Overview
This project utilised two key large-scale secondary data sets in order to undertake detailed analysis of what impact grandparents can have on their grandchildren’s cognitive, social and emotional development. Through this analysis the project attempted to explore the complex relationships between social mobility, spatial mobility and intergenerational transmission.
This study primarily used two existing large-scale secondary datasets. The Millennium Cohort Study (MCS) is a birth cohort study of children born in the UK in 2000-2001. The sample of children in the MCS is over-represented with children from disadvantaged backgrounds and from the smaller countries of the UK – this allows for very detailed analysis of the children from these different contexts. The other dataset used was the Understanding Society (USoc). This is a UK household longitudinal study of people living in 40,000 households across the different countries of the UK.
These two datasets were used as they both allow for relatively detailed geographical analysis at the country and regional level. They also allow for a comparison of urban and rural influences on grandparent involvement. The MCS will be particularly important in considering the impact of grandparents on child development. Analysis of the MCS has already been able to demonstrate this on child development up to age three.
This new analysis sought to consider the further influence of grandparents on children’s cognitive, social and emotional development up to the age of eleven years using the most recent sweep of data from 2011-12. Correspondingly, the USoc was particularly valuable in exploring how grandparent involvement in the early years might have changed for grandchildren of different ages and who were born at different times.
Research Questions
- What are the interrelationships between grandparent involvement in the early years and other social, economic and geographical contexts?

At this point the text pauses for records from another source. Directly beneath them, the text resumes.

/-- Module counts a guest's link may have (Table CLS-1). -/
def guestModules (n : Nat) : Bool := n == 1 || n == 2 || n == 4

/-- CAP_DECL (R184, R209, R218): checked in the order of Table CLS-5 while negotiation is in progress, once the link is up; dropped and
counted after CAP_GRANT. -/
def execCapDecl (sidebandOk : Bool) (modules : CapHead) (block : List Byte) (s : State) :
    Host.Outcome State Fault Refusal :=
  .next (
    let h := modules.head
    if s.part = .pmx7240 then s
    else if s.rd (CL.CAP_STAT_NEG_STATE 3) = 2 then
      (if s.linkUp 3 then s.receive 3 h.seq block.length h.crcOk (fun t => t.inc (CL.PROTO_ERR_CNT 3)) else s)
    else if s.rd (CL.CAP_STAT_NEG_STATE 3) ≠ 1 then s
    else if !sidebandOk || !guestModules modules.modules then s.capRejected 1
    else
      let s := if s.linkUp 3 then s else s.comeUp modules.modules
      s.receive 3 h.seq block.length h.crcOk (fun t =>
        let c := capReject sidebandOk modules.modules block
        -- An accelerator guest needs 16 KiB for its work ring (R213); WIN_SIZE is at least 64 KiB, so it always has it.
        if c = 0 then t.capAccepted block else t.capRejected c))

/-- The tick in which the negotiation in progress began: with position 3 of FACETS, or with a RETRAIN (R184, Table REG-5). -/
def State.slotStart (s : State) : Option Nat :=
  if s.part = .pmx7240 ∨ s.rd (CL.CAP_STAT_NEG_STATE 3) ≠ 1 then none
  else if s.stage = 5 ∧ s.boot.facetsDone = 3 then some s.boot.stageTick
  else (s.lnk 3).retrain.map (·.1)

/-- GUEST_SLOT_TIMEOUT (R184, R210): the 8,000-tick slot ends without CAP_GRANT. -/
def execGuestSlotTimeout (s : State) : Host.Outcome State Fault Refusal :=
  .next (if s.slotStart.any (fun t => decide (t + 8000 ≤ s.tick)) then s.capRejected 8 else s)

/-- TICK_MESSAGE (R199, R200): in every tick that is a multiple of 1,000, from the guest's acceptance on (DESIGN CHOICE, log entry 105),
the sideband of C3 carries the tick number; the third in a row
without an answer ends the guest's time sync. -/
def execTickMessage (s : State) : Host.Outcome State Fault Refusal :=
  .next (
    if s.guest.accepted ∧ s.tick % 1000 = 0 then
      let miss := if s.guest.tickSent.isSome then s.guest.tickMiss + 1 else 0
      let g := { s.guest with
        tickMiss := miss, tickSent := some s.tick, timeSync := s.guest.timeSync && decide (miss < 3) }
      (s.setGuest g).emit (.link 3 (.sideband codeTick s.tick) 0 0 false)
    else s)

/-- The guest's time sync is supported: declared, and not lost with the third TICK in a row left unanswered for 4 ticks (R199, R200). -/
def State.guestSync (s : State) : Bool :=
  s.guest.timeSync && !(decide (2 ≤ s.guest.tickMiss) && s.guest.tickSent.any (fun t => decide (t + 4 < s.tick)))

/-- TICK_ACK (R199, R200): an answer that echoes the latest TICK within 4 ticks acknowledges it. -/
def execTickAck (echo : Nat) (s : State) : Host.Outcome State Fault Refusal :=
  .next (
    if s.guest.accepted ∧ s.guest.timeSync ∧ s.guest.tickSent = some echo ∧ s.tick ≤ echo + 4 then
      s.setGuest { s.guest with tickMiss := 0, tickSent := none }
    else s)

/-! ### Modes and retraining (R198, R201, R218, R235) -/

/-- The page is READY with DRAINED = 1. -/
def State.readyDrained (s : State) (page : Nat) : Bool := (s.bst page == .ready) && (s.blk page).drained

/-- A link begins to retrain to a mode. -/
def State.startTrain (l : Nat) (packetised : Bool) (s : State) : State :=
  (s.setLnk l { s.lnk l with retrain := some (s.tick, packetised) }).wr (CL.LINK_STAT_STATE l) lsTraining

/-- The effect of a write of MODE_FORCE on an unlocked page (R201): only a native link, READY with DRAINED = 1; the value in force
changes nothing. -/
def State.modeForce (l : Nat) (packetised : Bool) (s : State) : State :=
  if s.isGuestLink l || !s.linkUsable l || s.on (CL.MODE_FORCE l) == packetised then s
  else if s.readyDrained (pgCl l) then (s.wr (CL.MODE_FORCE l) (b2n packetised)).startTrain l packetised
  else s.reject (pgCl l)

/-- MODE_FORCE (R201). -/
def execModeForce (rq : Requester) (link : Nat) (packetised : Bool) (s : State) : Host.Outcome State Fault Refusal :=
  .next (s.access rq (pgCl link) (fun t => t.expert (pgCl link) (State.modeForce link packetised)))

/-- The effect of a write of RETRAIN on an unlocked page (R218, R235). On C3 of the PMX-7241 it starts a negotiation where a reset has
ended the one before. -/
def State.retrainLink (l : Nat) (s : State) : State :=
  if s.linkUsable l && s.readyDrained (pgCl l) then
    let s := s.startTrain l (s.on (CL.LINK_CFG_MODE l))
    if s.isGuestLink l ∧ s.rd (CL.CAP_STAT_NEG_STATE 3) = 0 then
      (s.setGuest { guestReset with gmapOld := s.guest.gmapOld }).wr (CL.CAP_STAT_NEG_STATE 3) 1
    else s
  else s.reject (pgCl l)

/-- RETRAIN (R235). -/
def execRetrain (rq : Requester) (link : Nat) (s : State) : Host.Outcome State Fault Refusal :=
  .next (s.access rq (pgCl link) (fun t => t.expert (pgCl link) (State.retrainLink link)))

/-- LINK_RETRAIN_COMPLETE (R198, R201, R209): within 5,000 ticks and with every module the link is built or declared with, it is UP in
its mode; else it is not brought up, and the failure is a link fatal with cause TRAIN. While the guest negotiates, it is step 1 of
the negotiation, whose slot is the limit. -/
def execLinkRetrainComplete (link modules : Nat) (s : State) : Host.Outcome State Fault Refusal :=
  .next (
    match (s.lnk link).retrain with
    | none => s
    | some (since, mode) =>
      if s.isGuestLink link && decide (s.rd (CL.CAP_STAT_NEG_STATE 3) ≠ 2) then
        (if guestModules modules then s.comeUp modules else s.capRejected 1)
      else
      let k := s.lnk link
      let s := s.setLnk link { linkReset with txns := k.txns, timedOut := k.timedOut, testEnd := k.testEnd }
      if decide (s.tick ≤ since + 5000)
          && decide (modules = (if s.isGuestLink link then s.rd (CL.LINK_CFG_MODULES 3) else linkModules link)) then
        let s := (s.wr (CL.LINK_CFG_MODE link) (b2n mode)).wr (CL.LINK_CFG_FORCED link) (b2n (mode && !s.isGuestLink link))
        (s.wr (CL.LINK_CFG_MODULES link) modules).wr (CL.LINK_STAT_STATE link) lsUp
      else s.linkFatal link 0x06 3 0x1FF)

/-! ### Framing and replay (R202, R203, R206, R220, R221) -/

/-- NATIVE_FRAME (R202, R203): its ACK_SEQ acknowledges, or in a NAK names the SEQ expected. -/
def execNativeFrame (link seq ackSeq : Nat) (nak crcOk : Bool) (s : State) : Host.Outcome State Fault Refusal :=
  .next (
    if s.linkUsable link && s.linkUp link && !s.on (CL.LINK_CFG_MODE link) then
      s.receive link seq 248 crcOk (fun t => if nak then t.naked link ackSeq else t.acked link ackSeq)
    else s)

/-- NAK (R203): the sender resends from the SEQ expected. -/
def execNak (link seq : Nat) (s : State) : Host.Outcome State Fault Refusal :=
  .next (if s.linkUsable link && s.linkUp link then s.naked link seq else s)

/-- ACK (R202). -/
def execAck (link seq : Nat) (s : State) : Host.Outcome State Fault Refusal :=
  .next (if s.linkUsable link && s.linkUp link then s.acked link seq else s)

/-- ACK_TIMEOUT_REPLAY (R203): no acknowledgement for 500 ns; the sender resends from its oldest unacknowledged frame. -/
def execAckTimeoutReplay (link : Nat) (s : State) : Host.Outcome State Fault Refusal :=
  .next (match (s.lnk link).unacked with
    | [] => s
    | e :: _ => s.replay link e.1)

/-! ### Guest requests (R205, R207, R208, R212, R217) -/

/-- An enabled GMAP window, as in force in this tick, that holds a whole range; for a write, one with WR = 1 (R212). -/
def State.gmapHolds (s : State) (a n : Nat) (write : Bool) : Bool :=
  s.guest.gmapOld.any (fun w => within a n w.1 w.2.1 && (!write || w.2.2))

/-- The GMAP windows as the CL_C3 page holds them: base, size in bytes, WR; the low 16 bits of a base are taken as 0
(R657). A window is a Casket region; one programmed elsewhere is none (R45, R212). -/
def State.gmapNow (s : State) : List (Nat × Nat × Bool) :=
  (((List.range 8).filter (fun m => s.on (CL.GMAP_CTRL_EN 3 m) && s.on (CL.GMAP_SIZE 3 m))).map (fun m =>
    (s.rd64 (CL.GMAP_BASE_LO 3 m) (CL.GMAP_BASE_HI 3 m) / 0x1_0000 * 0x1_0000, s.rd (CL.GMAP_SIZE 3 m) * 0x1_0000,
      s.on (CL.GMAP_CTRL_WR 3 m)))).filter (fun w => inCasket w.1 w.2.1)

/-- A guest request outside its windows: counted, with WIN_ERR raised (R212). -/
def State.winErr (s : State) : State := (s.inc (CL.WIN_ERR_CNT 3)).raiseIrq (pgCl 3) 5

/-- RD_REQ (R212): served from one enabled window, else answered UR; an uncorrectable word in what is read is answered ABORT (R633; DESIGN
CHOICE, log entry 107). -/
def execRdReq (seq : PktHead) (addr len tag : Nat) (s : State) : Host.Outcome State Fault Refusal :=
  .next (s.guestPacket seq false len 0 (fun t =>
    if t.gmapHolds addr len false then
      (match (t.readTo 3 addr len).eccRead 0x01 addr 0x7F with
       | (some _, u) => u.trySend (.cplData tag 2 [])
       | (none, u) => u.trySend (.cplData tag 0 (t.dpaRead addr len)))
    else t.winErr.trySend (.cplData tag 1 [])))

/-- WR_REQ (R212): written to one enabled window with WR = 1, else answered UR. -/
def execWrReq (seq : PktHead) (addr tag : Nat) (data : List Byte) (s : State) : Host.Outcome State Fault Refusal :=
  .next (s.guestPacket seq false data.length data.length (fun t =>
    if t.gmapHolds addr data.length true then (t.storeFrom 3 addr data).trySend (.cpl tag 0)
    else t.winErr.trySend (.cpl tag 1)))

/-- WR_POSTED (R212): as WR_REQ, without a completion. -/
def execWrPosted (seq : PktHead) (addr : Nat) (data : List Byte) (s : State) : Host.Outcome State Fault Refusal :=
  .next (s.guestPacket seq false data.length data.length (fun t =>
    if t.gmapHolds addr data.length true then t.storeFrom 3 addr data else t.winErr))

/-! ### Reads of the guest's window, responses and timeouts (R211, R222 to R224) -/

/-- The read requests of one tile in the guest's window: address and length of each (R204, R211). -/
def tileReads (maxPkt : Nat) : List (Nat × Nat) :=
  (List.range (ceilDiv tileSize maxPkt)).map (fun i => (i * maxPkt, clampNat 0 maxPkt (tileSize - i * maxPkt)))

/-- A fetch from the guest's window sends its read requests in the tick it is issued in, while the TAGs that come next are free; beyond the window's
declared size nothing is sent (R44, R204, R211). -/
def State.askGuest (fid : Nat) (s : State) : State :=
  match mapFind s.ck.fetches fid with
  | none => s
  | some f =>
    let g := s.guest
    let l := tileReads g.maxPkt
    if decide (regionOf s.part f.src ≠ .guest) || !f.asked.isEmpty || !g.accepted
        || decide (g.winSize < f.src - guestBase + tileSize) || decide (4096 < (s.lnk 3).txns.length + l.length)
        || (s.lnk 3).txns.any (fun x => decide ((x.tag + 4096 - g.rdTag) % 4096 < l.length)) then s
    else
      let tags := l.zipIdx.map (fun x => ((g.rdTag + x.2) % 4096, x.1))
      let s := s.setGuest { g with rdTag := (g.rdTag + l.length) % 4096 }
      let s := s.setCk { s.ck with
        fetches := mapModify (fun x => { x with asked := tags.map (fun t => (t.1, t.2.1)) }) s.ck.fetches fid }
      tags.foldl (fun (t : State) x => t.trySend (.rdReq (f.src + x.2.1) x.2.2 x.1 (some fid) none)) s

/-- The next read request of a DMA_OUT at an address in the guest's window, of MAX_PKT bytes at most, while the next TAG is free; nothing
is asked beyond the window's declared size (R44, R204, R211). -/
def State.askDmaPart (rid : Nat) (s : State) : State :=
  match s.req rid with
  | none => s
  | some r => match r.guestRead with
    | none => s
    | some g =>
      let off := r.objA % 2 ^ 64 - guestBase
      let len := clampNat 0 s.guest.maxPkt (clampNat 0 r.count (s.guest.winSize - off) - g.next)
      let tag := s.guest.rdTag
      if len = 0 ∨ !s.guest.accepted ∨ (s.lnk 3).txns.any (fun x => x.tag == tag) then s
      else
        let s := s.setGuest { s.guest with rdTag := (tag + 1) % 4096 }
        let s := s.modReq rid (fun q => { q with
          guestRead := some { g with next := g.next + len, asked := g.asked ++ [(tag, g.next)] } })
        s.trySend (.rdReq (guestBase + off + g.next) len tag none (some rid))

/-- The read requests of a DMA_OUT that can be sent now. -/
def State.askDma (rid : Nat) (s : State) : State :=
  let n := match s.req rid with
    | some r => if r.guestRead.isSome then clampNat 0 4096 (ceilDiv r.count 64) else 0
    | none => 0
  (List.range n).foldl (fun t _ => t.askDmaPart rid) s

/-- Every fetch and every DMA that reads the guest's window asks for what it has not asked for yet. -/
def State.guestReads (s : State) : State :=
  (s.sch.reqs.map (·.1)).foldl (fun t rid => t.askDma rid) ((s.ck.fetches.map (·.1)).foldl (fun t fid => t.askGuest fid) s)

/-- All that a DMA_OUT reads of the guest's window has come: its bytes, with 0 beyond the window's declared size. -/
def State.dmaGuest (s : State) (r : Req) : Option (List Byte) :=
  match r.guestRead with
  | none => none
  | some g =>
    let inside := clampNat 0 r.count (s.guest.winSize - (r.objA % 2 ^ 64 - guestBase))
    if inside ≤ g.next ∧ g.asked.all (fun a => (mapFind g.parts a.2).isSome) then some (padTo r.count (g.parts.flatMap (·.2))) else none

/-- A fetch with the data of one of its read requests. -/
def Fetch.withPart (tag : Nat) (data : List Byte) (f : Fetch) : Fetch :=
  match f.asked.find? (fun a => a.1 == tag) with
  | some a => { f with parts := mapInsert f.parts a.2 data }
  | none => f

/-- The data of one read request reach their fetch. -/
def State.fetchPart (fid tag : Nat) (data : List Byte) (s : State) : State :=
  s.setCk { s.ck with fetches := mapModify (fun f => f.withPart tag data) s.ck.fetches fid }

/-- The data of one read request reach the DMA that reads the guest's window. -/
def State.dmaPart (rid tag : Nat) (data : List Byte) (s : State) : State :=
  s.modReq rid (fun r => { r with guestRead := r.guestRead.map (fun g => match g.asked.find? (fun a => a.1 == tag) with
    | some a => { g with parts := mapInsert g.parts a.2 data }
    | none => g) })

/-- A response to a non-posted transaction: accepted while the transaction is outstanding; suppressed by INJ_RSP_DROP; a
response after its LINK_TIMEOUT is discarded and counted (R223). A response with UR or ABORT fails the tier it was read
from. -/
def State.response (l tag status : Nat) (data : List Byte) (s : State) : State :=
  if !s.linkUsable l || !s.linkUp l then s
  else if s.on (CL.INJ_RSP_DROP l) then s.wr (CL.INJ_RSP_DROP l) 0
  else
    let k := s.lnk l
    match k.txns.find? (fun x => x.tag == tag) with
    | none =>
      if k.timedOut.contains tag then
        (s.setLnk l { k with timedOut := k.timedOut.filter (fun x => x != tag) }).inc (CL.LATE_RSP_CNT l)
      else s
    | some x =>
      let s := s.setLnk l { k with txns := k.txns.filter (fun y => y.tag != tag) }
      match x.rid, x.fetch with
      | some rid, _ => if status = 0 then s.dmaPart rid tag data else s.endReq rid ocTierFailed 0
      | none, some fid => if status = 0 then s.fetchPart fid tag data else s.failFetch fid ocTierFailed none
      | none, none => s

/-- MAX_PKT of a link within the device that is forced to packetised mode (R197). -/
def forcedMaxPkt : Nat := 4096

- What association is there between the involvement of grandparents and early child development (cognitive and behavioural) at age three years after controlling for other factors? What advantages and disadvantages are there to a child’s development?
- What impact does grandparent child care have on child development (cognitive, behavioural and wellbeing) after the age of five years? To what extent do any advantages/disadvantages outweigh one another later in the child’s life?
- Does the involvement of grandparents in the early years vary geographically? How does country and locality influence the involvement of grandparents in the early years?
- What are the policy implications of this analysis for early years interventions?